Ну, старая лисица, выпускайте нас отсюда, не то я ему скажу, чтобы подал на вас
жалобу за незаконное задержание под стражей.
Надзиратель
засмеялся, распростился с нами и, смеясь, смотрел нам вслед из-за усаженной
остриями двери, пока мы спускались на улицу.
– Заметьте,
мистер Пип, – сказал Уэммик очень серьезно, наклонившись к моему уху и
даже взяв меня под руку для большей секретности, – величайшее достоинство
мистера Джеггерса, пожалуй, состоит в том, что он держится на такой
недосягаемой высоте.
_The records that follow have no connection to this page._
theorem wit_ClaimsAreKept :
    (∃ s : State, ∃ role, ∃ cause, ∃ c : Nat, ∃ u : State, Alive s ∧ sparUp s = true ∧ ((mirroring s = true ∨ s.pairState = 0)) ∧
      (role ≠ 0 ∨ cause ≠ 3) ∧ u = claimRegs { s with pair.peerClaim := max s.pair.peerClaim c } ∧ ((mirroring u = true ∨ u.pairState = 0))) ∧
    (∃ s : State, ∃ role, ∃ cause, Alive s ∧ sparUp s = true ∧ mirroring s = false ∧ s.pairState ≠ 0 ∧ (role ≠ 0 ∨ cause ≠ 3)) ∧
    (∃ s : State, ∃ c : Nat, ∃ u : State, Alive s ∧ sparUp s = true ∧ u = claimRegs { s with pair.peerClaim := max s.pair.peerClaim c } ∧
      standingBy s = true) ∧
    (∃ s : State, ∃ c : Nat, ∃ u : State, Alive s ∧ sparUp s = true ∧ u = claimRegs { s with pair.peerClaim := max s.pair.peerClaim c } ∧
      s.pairState = 3) ∧
    (∃ s : State, ∃ h : Hello, ∃ u : State, Alive s ∧ sparUp s = true ∧ s.rd R.SPR_CFG_EN = 1 ∧
      u = claimRegs { s with pair.helloRx := some h, pair.peerClaim := max s.pair.peerClaim h.lastClaim }) ∧
    (∃ s : State, Alive s ∧ s.rd R.SPR_CFG_EN = 0) ∧
    (∃ s : State, ∃ a, ∃ m, Alive s ∧ (arrOn s a = false ∨ memN s a ≤ m)) ∧
    (∃ s : State, ∃ a, ∃ m, Alive s ∧ arrOn s a = true ∧ m < memN s a ∧ s.rd R.SPR_CFG_HOME = 0) ∧
    (∃ s : State, ∃ a, ∃ m, Alive s ∧ arrOn s a = true ∧ m < memN s a ∧ s.rd R.SPR_CFG_HOME = 0 ∧ s.rd R.SPR_STATUS_CLAIM_LOST = 0 ∧
      s.pairState = 3) ∧
    (∃ s : State, s.unit < 65536 ∧ s.tet.epoch < 2 ^ 48 ∧ s.pair.claim < (2 ^ 48 - 1) * 65536 ∧ s.pair.lastClaim < (2 ^ 48 - 1) * 65536 ∧
      (∀ k ∈ s.pair.peerClaim :: foreignKeys s, k < (2 ^ 48 - 1) * 65536) ∧ 0 < max s.pair.claim s.pair.lastClaim) :=
  ⟨⟨par 3, 1, 1, 65538, _, by decide, by decide, by decide, by decide, rfl, by decide⟩,
   ⟨par 2, 1, 1, by decide, by decide, by decide, by decide, by decide⟩,
   ⟨par 2, 65538, _, by decide, by decide, rfl, by decide⟩,
   ⟨par 3, 65538, _, by decide, by decide, rfl, by decide⟩,
   ⟨par 3, hel, _, by decide, by decide, by decide, rfl⟩,
   ⟨srv, by decide, by decide⟩,
   ⟨arr, 15, 0, by decide, by decide⟩,
   ⟨arr, 0, 3, by decide, by decide, by decide, by decide⟩,
   ⟨arr.wr R.SPR_STATUS_STATE 3, 0, 1, by decide, by decide, by decide, by decide, by decide, by decide⟩,
   ⟨{ (par 0).wr R.STG_ID_UNIT 1 with pair.claim := 65537, pair.peerClaim := 131074, ext := arr.ext }, by decide, by decide, by decide, by decide,
     by decide, by decide⟩⟩

theorem wit_DawnStartsStepByStep :
    (∃ s : State, Alive s ∧ stepOn s 0 = true) ∧
    (∃ s : State, Alive s ∧ stepOn s 1 = true ∧ s.nv.otpFail = false) ∧
    (∃ s : State, Alive s ∧ stepOn s 1 = true) ∧
    (∃ s : State, Alive s ∧ stepOn s 2 = true) ∧
    (∃ s : State, ∃ i : Image, Alive s ∧ stepOn s 3 = true ∧ s.dwn.tried = true ∧ slotImg s s.dwn.slot = some i ∧ headerCheck i = none) ∧
    (∃ s : State, ∃ i : Image, Alive s ∧ stepOn s 3 = true ∧ s.dwn.tried = false ∧ altOn s 3 = false ∧ altOn s 4 = false ∧ altOn s 5 = false ∧
      slotImg s s.nv.preferred = some i ∧ headerCheck i = none ∧ altOn { s with dwn.slot := s.nv.preferred } 3 = false) ∧
    (∃ s : State, ∃ i : Image, Alive s ∧ stepOn s 4 = true ∧ slotImg s s.dwn.slot = some i ∧ signCheck s i = none) ∧
    (∃ s : State, ∃ i : Image, ∃ c : Nat, Alive s ∧ stepOn s 4 = true ∧ slotImg s s.dwn.slot = some i ∧ signCheck s i = some c) ∧
    (∃ s : State, ∃ i : Image, Alive s ∧ stepOn s 5 = true ∧ slotImg s s.dwn.slot = some i ∧ loadCheck s i = none) ∧
    (∃ s : State, ∃ u : State, Alive s ∧ stepOn s 6 = true ∧ s.dwn.redo ≠ [] ∧ s.bsk.selfRefresh = true ∧
      u = s.each (List.range 16) (fun x c => x.wr (R.BSK_CHc_TRAIN_OK c) (b2n (decide (c < if (popComing s).on R.BSK_POP_CHANNELS then 16 else 8)))) ∧ altOn u 6 = false ∧ u.bsk.selfRefresh = true) ∧
    (∃ s : State, Alive s ∧ stepOn s 7 = true) ∧
    (∃ s : State, Alive s ∧ stepOn s 8 = true ∧ altOn s 8 = false) ∧
    (∃ s : State, Alive s ∧ stepOn s 8 = true ∧ s.rd R.GON_STATUS_MRAM_OK = 1 ∧ altOn s 8 = true) ∧
    (∃ s : State, Alive s ∧ stepOn s 8 = true ∧ s.rd R.GON_STATUS_MRAM_OK = 0) ∧
    (∃ s : State, Alive s ∧ stepOn s 8 = true ∧ s.rd R.GON_STATUS_MRAM_OK = 1 ∧ altOn s 8 = false ∧ ringUnreadable (ringScan s.nv.ring) = false) ∧
    (∃ s : State, ∃ k : Nat, stepOn s k = false ∧ deviceOff s = false ∧ k = 1) ∧
    (∃ s : State, ∃ k : Nat, stepOn s k = false ∧ deviceOff s = false ∧ k = 2) ∧
    (∃ s : State, ∃ k : Nat, stepOn s k = false ∧ deviceOff s = false ∧ k = 3) ∧
    (∃ s : State, ∃ k : Nat, stepOn s k = false ∧ deviceOff s = false ∧ k = 4) ∧
    (∃ s : State, ∃ k : Nat, stepOn s k = false ∧ deviceOff s = false ∧ k = 5) ∧
    (∃ s : State, ∃ k : Nat, stepOn s k = false ∧ deviceOff s = false ∧ k = 7) ∧
    (∃ s : State, ∃ k : Nat, stepOn s k = false ∧ deviceOff s = false ∧ k = 8) ∧
    (∃ s : State, ∃ k : Nat, s.dwn.redo = [] ∧ s.dwn.step = k ∧ k < 17) :=
  ⟨⟨dwn 0, by decide, by decide⟩,
   ⟨dwn 1, by decide, by decide, by decide⟩,
   ⟨dwn 1, by decide, by decide⟩,
   ⟨dwn 2, by decide, by decide⟩,
   ⟨{ boot 3 with dwn.tried := true }, img, by decide, by decide, by decide, by decide, by decide⟩,
   ⟨boot 3, img, by decide, by decide, by decide, by decide, by decide, by decide, by decide, by decide, by decide⟩,
   ⟨boot 4, img, by decide, by decide, by decide, by decide⟩,
   ⟨{ dwn 4 with nv := { (dwn 4).nv with flashA := some { img with sigOk := false } } }, { img with sigOk := false }, 4, by decide, by decide,
     by decide, by decide⟩,
   ⟨boot 5, img, by decide, by decide, by decide, by decide⟩,
   ⟨{ dwn 6 with dwn.redo := [18], bsk.selfRefresh := true }, _, by decide, by decide, by decide, by decide, rfl, by decide, by decide⟩,
   ⟨dwn 7, by decide, by decide⟩,
   ⟨dwn 8, by decide, by decide, by decide⟩,
   ⟨{ (dwn 8).wr R.GON_STATUS_MRAM_OK 1 with nv := { (dwn 8).nv with startNo := 1, stepNext := 1, stepLog := [(0, some ⟨0, 8, 2, 0, 0⟩)] } },
     by decide, by decide, by decide, by decide⟩,
   ⟨(dwn 8).wr R.GON_STATUS_MRAM_OK 0, by decide, by decide, by decide⟩,
   ⟨(dwn 8).wr R.GON_STATUS_MRAM_OK 1, by decide, by decide, by decide, by decide, by decide⟩,
   ⟨dwn 0, _, by decide, by decide, rfl⟩,
   ⟨dwn 0, _, by decide, by decide, rfl⟩,
   ⟨dwn 0, _, by decide, by decide, rfl⟩,
   ⟨dwn 0, _, by decide, by decide, rfl⟩,
   ⟨dwn 0, _, by decide, by decide, rfl⟩,
   ⟨dwn 0, _, by decide, by decide, rfl⟩,
   ⟨dwn 0, _, by decide, by decide, rfl⟩,
   ⟨dwn 16, 16, by decide, by decide, by decide⟩⟩

theorem wit_DawnGoesOnToService :
    (∃ s : State, ∃ ok, Alive s ∧ stepOn s 9 = true ∧ cfgPick s (cfgSources s ok) = none) ∧
    (∃ s : State, Alive s ∧ stepOn s 10 = true ∧ skipUnits s 10 = []) ∧
    (∃ s : State, ∃ u : State, Alive s ∧ stepOn s 11 = true ∧ (List.range 2).filter (vaultHere s) = [] ∧
      u = State.useFree (State.wr { s with ext.coming := s.ext.coming.map fun (c : Coming) => if c.phase = 0 then { c with phase := 1 } else c } R.DWN_TIME_S11_MS (s.freeNat 16)) ∧ s.dwn.redo ≠ [] ∧ u.dwn.redo = s.dwn.redo) ∧
    (∃ s : State, Alive s ∧ stepOn s 12 = true ∧ bskUp s = true ∧ s.dwn.redo ≠ [] ∧ s.rd R.SPR_CFG_EN = 0) ∧
    (∃ s : State, Alive s ∧ stepOn s 12 = true ∧ bskUp s = false) ∧
    (∃ s : State, Alive s ∧ stepOn s 12 = true ∧ bskUp s = true ∧ s.rd R.SPR_CFG_EN = 1 ∧ s.pair.helloRx = none ∧ s.pair.peerGone = false) ∧
    (∃ s : State, Alive s ∧ stepOn s 13 = true ∧ (s.rd R.STG_CFG_EN = 0 ∨ strState s = sJoined)) ∧
    (∃ s : State, Alive s ∧ stepOn s 13 = true ∧ s.rd R.STG_CFG_EN = 1 ∧ strState s = sRefused) ∧
    (∃ s : State, Alive s ∧ stepOn s 14 = true ∧ s.rd R.TET_STATUS_STATE = tLocked) ∧
    (∃ s : State, Alive s ∧ stepOn s 14 = true ∧ altOn s 14 = false ∧ s.rd R.TET_CTRL_SOURCE ≠ 3 ∧ s.rd R.TET_STATUS_STATE ≠ tLocked) ∧
    (∃ s : State, ∃ u : State, Alive s ∧ stepOn s 15 = true ∧ s.pwr.reassemble = false ∧ s.dwn.needsRestore = false ∧ s.dwn.redo = [] ∧
      u = assembleAll (altOn { s with dwn.evidence := List.replicate 16 0, dwn.tails := List.replicate 16 none } 15) { s with dwn.evidence := List.replicate 16 0, dwn.tails := List.replicate 16 none }) ∧
    (∃ s : State, Alive s ∧ stepOn s 16 = true ∧ s.dwn.needsRestore = false) ∧
    (∃ s : State, Alive s ∧ stepOn s 16 = true ∧ s.dwn.needsRestore = true) ∧
    (∃ s : State, Alive s ∧ stepOn s 17 = true ∧ fails s 17 ≤ 3 ∧ s.dwn.redo = []) ∧
    (∃ s : State, Alive s ∧ stepOn s 17 = true ∧ 3 < fails s 17) :=
  ⟨⟨{ dwn 9 with dwn := { (dwn 9).dwn with image := none } }, false, by decide, by decide, by decide⟩,
   ⟨dwn 10, by decide, by decide, by decide⟩,
   ⟨{ dwn 11 with dwn := { (dwn 11).dwn with redo := [18] } }, _, by decide, by decide, by decide, rfl, by decide, by decide⟩,
   ⟨{ dwn 12 with dwn := { (dwn 12).dwn with redo := [18] } }, by decide, by decide, by decide, by decide, by decide⟩,
   ⟨(dwn 12).wr R.BSK_STATUS_MODE 3, by decide, by decide, by decide⟩,
   ⟨(dwn 12).wr R.SPR_CFG_EN 1, by decide, by decide, by decide, by decide, by decide, by decide⟩,
   ⟨dwn 13, by decide, by decide, by decide⟩,
   ⟨((dwn 13).wr R.STG_CFG_EN 1).wr R.STG_STATUS_STATE 5, by decide, by decide, by decide, by decide⟩,
   ⟨(dwn 14).wr R.TET_STATUS_STATE 2, by decide, by decide, by decide⟩,
   ⟨(dwn 14).wr R.TET_CTRL_SOURCE 0, by decide, by decide, by decide, by decide, by decide⟩,
   ⟨dwn 15, _, by decide, by decide, by decide, by decide, by decide, rfl⟩,
   ⟨dwn 16, by decide, by decide, by decide⟩,
   ⟨{ dwn 16 with dwn := { (dwn 16).dwn with needsRestore := true } }, by decide, by decide, by decide⟩,
   ⟨dwn 17, by decide, by decide, by decide, by decide⟩,
   ⟨{ dwn 17 with nv := { (dwn 17).nv with startNo := 5, stepNext := 4, stepLog := [(0, some ⟨1, 17, 0, 0, 0⟩), (1, some ⟨2, 17, 0, 0, 0⟩), (2, some ⟨3, 17, 0, 0, 0⟩), (3, some ⟨4, 17, 0, 0, 0⟩)] } }, by decide, by decide, by decide⟩⟩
Он совершенно недосягаем. Недосягаемость его вполне
соответствует его огромнейшему таланту. С ним-то этот полковник не посмел бы
попрощаться, у него-то надзиратель не посмел бы спросить, как он предполагает
вести то или иное дело. А между ними и своей недосягаемостью он ставит
подчиненного – понятно? – и вот они, телом и душой, в его власти.
Как это
уже не раз случалось, я был поражен хитроумием моего опекуна. И, сказать по правде,
я, как это уже не раз случалось, от души пожалел, что мне не достался в опекуны
кто-нибудь другой, не наделенный столь огромным талантом.
Мы
расстались с мистером Уэммиком у дверей конторы на Литл-Бритен, где кучка
просителей, как всегда, ожидала выхода мистера Джеггерса, и я воротился на свое
дежурство близ почтового двора, все еще имея в запасе около трех часов. В
течение этих часов я не переставал думать о том, как странно, что преступный
мир снова и снова протягивает ко мне свои лапы; я впервые столкнулся с ним в
детстве, зимним вечером, на наших пустынных болотах; дважды после этого он
вновь возникал передо мной, как выцветшее, но не исчезнувшее пятно; и теперь
моя жизнь в новом, светлом своем течении тоже омрачена его близостью. А еще я
думал о прекрасной юной Эстелле, такой утонченной и гордой, которая с каждой
минутой приближалась ко мне, и содрогался от отвращения, представляя себе
контраст между тюрьмой и ею. Я жалел, что встретил Уэммика, жалел, что
согласился пойти с ним, – нужно же, чтобы именно в этот день я весь пропитался
воздухом Ньюгета! Я бродил взад и вперед по улице и выдыхал этот воздух из
своих легких, отряхивал прах тюрьмы от своих ног, счищал его со своей одежды.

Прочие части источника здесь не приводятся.